- Born: Eudoxia M. Muller June 14, 1919 Flushing, New York
- Died: January 20, 2008 (aged 88) Belmont, Massachusetts
- Known for: Painting
- Spouse: Robert Burns Woodward ​ ​(m. 1946)​

= Eudoxia Woodward =

American painter and chemistry researcher

Eudoxia Muller Woodward (June 14, 1919 - January 20, 2008) was an American artist and chemistry researcher. She was known for her work with Edwin H. Land at the Polaroid Corporation, where her research helped produce the Vectograph and the earliest forms of Polaroid instant photography.

==Education and personal life==
Born Eudoxia M. Muller in Flushing, New York, to Olga Popoff Muller, a sculptor, and John Muller an architect, she grew up in New York City. She attended St. Agatha’s School for high school and went on to receive her bachelor's degree from Smith College. She then settled in Boston, Massachusetts.
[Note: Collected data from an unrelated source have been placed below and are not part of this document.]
-- ==== Sys2Proof/Laws/Exec.lean ====
section
/-! SUPPORT. What any instruction can do: the fields no instruction writes, the invariants every instruction
keeps, and the outcomes it can have. -/

namespace Sys2Proof.Machine

variable {i : Instr} {s t : State}

theorem drawn_eq (s : State) (x y n : Nibble) :
    s.drawn x y n = plotSprite s.cfg.displayW s.cfg.displayH (s.reg x).toNat (s.reg y).toNat
      (s.spriteRows n) s.disp := rfl

/-- A skip moves pc only, by 2 mod 2^16 or not at all (R98-R102). -/
theorem skipIf_eq (s : State) (c : Bool) :
    s.skipIf c = { s with pc := (s.skipIf c).pc } ∧
    (s.skipIf c).pc.toNat = (s.pc.toNat + if c then 2 else 0) % 65536 := by
  cases c
  · refine ⟨rfl, ?_⟩
    have := s.pc.isLt
    simp only [State.skipIf]; simp; omega
  · exact ⟨rfl, by simp [State.skipIf]⟩

/-- The fields no instruction writes. -/
structure Untouched (s t : State) : Prop where
  cfg : t.cfg = s.cfg
  keys : t.keys = s.keys
  subStepsDone : t.subStepsDone = s.subStepsDone
  stalledAll : t.stalledAll = s.stalledAll
  report : t.report = s.report
  phase : t.phase = s.phase
  inbox : t.inbox = s.inbox

theorem Untouched.refl (s : State) : Untouched s s := ⟨rfl, rfl, rfl, rfl, rfl, rfl, rfl⟩

theorem Untouched.trans {s t u : State} (h : Untouched s t) (k : Untouched t u) : Untouched s u :=
  ⟨k.1.trans h.1, k.2.trans h.2, k.3.trans h.3, k.4.trans h.4, k.5.trans h.5, k.6.trans h.6, k.7.trans h.7⟩

theorem Untouched.skipIf (s : State) (c : Bool) : Untouched s (s.skipIf c) := by
  cases c <;> exact ⟨rfl, rfl, rfl, rfl, rfl, rfl, rfl⟩

theorem Untouched.writeFlagged (s : State) (x : Nibble) (r : Flagged) :
    Untouched s (s.writeFlagged x r) := by
  rw [(writeFlagged_spec s x r).1]; exact ⟨rfl, rfl, rfl, rfl, rfl, rfl, rfl⟩

theorem Untouched.storeAtI (s : State) (k : Nat) (b : Byte) : Untouched s (s.storeAtI k b) := by
  rw [storeAtI_eq]; exact ⟨rfl, rfl, rfl, rfl, rfl, rfl, rfl⟩

/-- What an outcome that goes on can be: `exec` answers a next state, or refuses a key test above 0xF. -/
theorem exec_outcome (i : Instr) (s : State) :
    (∃ t, exec i s = .next t) ∨
    (exec i s = .refused .keyIndexRefused ∧ s.cfg.keyIndexMode = .refuse ∧
      ∃ x, (i = .skipPressed x ∨ i = .skipNotPressed x) ∧ 15 < (s.reg x).toNat) := by
  have key : ∀ x, s.keyTest (s.reg x) = none →
      s.cfg.keyIndexMode = .refuse ∧ 15 < (s.reg x).toNat := by
    intro x h
    unfold State.keyTest at h
    split at h
    · cases h
    · rename_i hgt
      split at h
      · cases h
      · cases h
      · exact ⟨by assumption, by omega⟩
  cases i
  case sys nnn => left; simp only [exec, execSys]; split <;> exact ⟨_, rfl⟩
  case ret => left; simp only [exec, execRet]; split <;> exact ⟨_, rfl⟩
  case call nnn => left; simp only [exec, execCall]; split <;> exact ⟨_, rfl⟩
  case skipPressed x =>
    simp only [exec, execSkipPressed]
    split
    · exact .inl ⟨_, rfl⟩
    · exact .inr ⟨rfl, (key x ‹_›).1, x, .inl rfl, (key x ‹_›).2⟩
  case skipNotPressed x =>
    simp only [exec, execSkipNotPressed]
    split
    · exact .inl ⟨_, rfl⟩
    · exact .inr ⟨rfl, (key x ‹_›).1, x, .inr rfl, (key x ‹_›).2⟩
  all_goals exact .inl ⟨_, rfl⟩

/-- No instruction writes the parameters, the keys, the tick's variables or the life cycle. -/
theorem exec_untouched (h : exec i s = .next t) : Untouched s t := by
  cases i
  case sys nnn =>
    simp only [exec, execSys] at h
    split at h <;> cases h <;> exact ⟨rfl, rfl, rfl, rfl, rfl, rfl, rfl⟩
  case ret =>
    simp only [exec, execRet] at h
    split at h <;> cases h <;> exact ⟨rfl, rfl, rfl, rfl, rfl, rfl, rfl⟩
  case call nnn =>
    simp only [exec, execCall] at h
    split at h <;> cases h <;> exact ⟨rfl, rfl, rfl, rfl, rfl, rfl, rfl⟩
  case skipPressed x =>
    simp only [exec, execSkipPressed] at h
    split at h <;> cases h; exact .skipIf _ _
  case skipNotPressed x =>
    simp only [exec, execSkipNotPressed] at h
    split at h <;> cases h; exact .skipIf _ _
  case loadFromRegs x =>
    simp only [exec, execLoadFromRegs] at h; cases h
    rw [storeRegs_eq]; exact ⟨rfl, rfl, rfl, rfl, rfl, rfl, rfl⟩
  case loadIntoRegs x =>
    simp only [exec, execLoadIntoRegs] at h; cases h
    rw [(loadRegs_spec (blockCount_le _ _) s).1]; exact ⟨rfl, rfl, rfl, rfl, rfl, rfl, rfl⟩
  case loadDigits x =>
    simp only [exec, execLoadDigits] at h; cases h
    exact ((Untouched.storeAtI _ _ _).trans (.storeAtI _ _ _)).trans (.storeAtI _ _ _)
  case add x y => cases h; exact .writeFlagged _ _ _
  case sub x y => cases h; exact .writeFlagged _ _ _
  case subNeg x y => cases h; exact .writeFlagged _ _ _
  case shiftRight x y => cases h; exact .writeFlagged _ _ _
  case shiftLeft x y => cases h; exact .writeFlagged _ _ _
  case skipEqByte x kk => cases h; exact .skipIf _ _
  case skipNotEqByte x kk => cases h; exact .skipIf _ _
  case skipEqReg x y => cases h; exact .skipIf _ _
  case skipNotEqReg x y => cases h; exact .skipIf _ _
  all_goals cases h; exact ⟨rfl, rfl, rfl, rfl, rfl, rfl, rfl⟩

/-! ### The sub-step and runs -/

/-- What FetchExecute does when it goes on (R80, R148). -/
theorem fetchExecute_cases (h : fetchExecute s = .next t) :
    (∃ i, decodeWord s.cfg.sysMode s.fetchWord = .ok i ∧ exec i s.advance = .next t) ∨
    (∃ e, decodeWord s.cfg.sysMode s.fetchWord = .error e ∧
      t = { s with pc := s.pc + 2, run := .halted (.decodeError s.fetchWord) }) := by
  unfold fetchExecute at h
  split at h
  · exact .inl ⟨_, by assumption, h⟩
  · cases h; exact .inr ⟨_, by assumption, rfl⟩

/-- No sub-step writes the parameters, the keys, the tick's variables or the life cycle. -/
theorem subStep_untouched (h : subStep s = .next t) : Untouched s t := by
  have F : ∀ {s t : State}, fetchExecute s = .next t → Untouched s t := by
    intro s t h
    rcases fetchExecute_cases h with ⟨i, -, h⟩ | ⟨e, -, rfl⟩
    · exact Untouched.trans (t := s.advance) ⟨rfl, rfl, rfl, rfl, rfl, rfl, rfl⟩ (exec_untouched h)
    · exact ⟨rfl, rfl, rfl, rfl, rfl, rfl, rfl⟩
  unfold subStep at h
  split at h
  · exact F h
  · exact Untouched.trans (t := takeKey _ _ s) ⟨rfl, rfl, rfl, rfl, rfl, rfl, rfl⟩ (F h)
  all_goals cases h; exact .refl _

theorem run_step (M : Host.Core) (n : Nat) {s t : M.State} (h : M.step s = .next t) :
    M.run (n + 1) s = M.run n t := by
  simp only [Host.Core.run, h]

/-- A run of n + 1 steps is a step and a run of n. -/
theorem core_run_succ (n : Nat) {s t : State} (h : step s = .next t) :
    Sys2Proof.core.run (n + 1) s = Sys2Proof.core.run n t :=
  run_step Sys2Proof.core n h

end Sys2Proof.Machine
end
While at Polaroid, she met Robert Burns Woodward, who had been hired as a consultant. They married in September 1946 and had two children.

== Work at Polaroid ==
As a researcher at Polaroid, Woodward worked on Vectographs and research dedicated to instant photography. In 1944, Woodward worked on a special project (SX-70) led by Edwin Land that was dedicated to instant photography and the creation of an instant film camera. Woodward was the first person to ever see a Polaroid instant picture developed as part of her work with the SX-70 project.

==Post-Polaroid career==
After leaving Polaroid, she taught art at the Belmont Day School in Belmont, Massachusetts, and at retirement communities.

The title of Woodward's 1977 art show in Boston, "Flowers - Art or Science?", exemplified the contradictions in her work. Her watercolor Pentagonal Red Hibiscus, displayed at a show in 1995 at the Francesca Anderson Fine Art gallery in Lexington, exemplified the unity she found in the two approaches to experience. For the Pentagonal Red Hibiscus she said she had plotted four views of the blossom against a pentagon. Her works have been shown in exhibitions at, among other sites, the DeCordova Museum and her alma mater, Smith College.

Variously, Woodward served on the boards of the Boston Museum of Science, the Boston Museum of Fine Arts, and the Cambridge Art Association. In 2002, the New England Watercolor Society awarded Woodward the "Stanhope Framers Prize".

In 2008, she died of cancer at her home in Belmont, Massachusetts.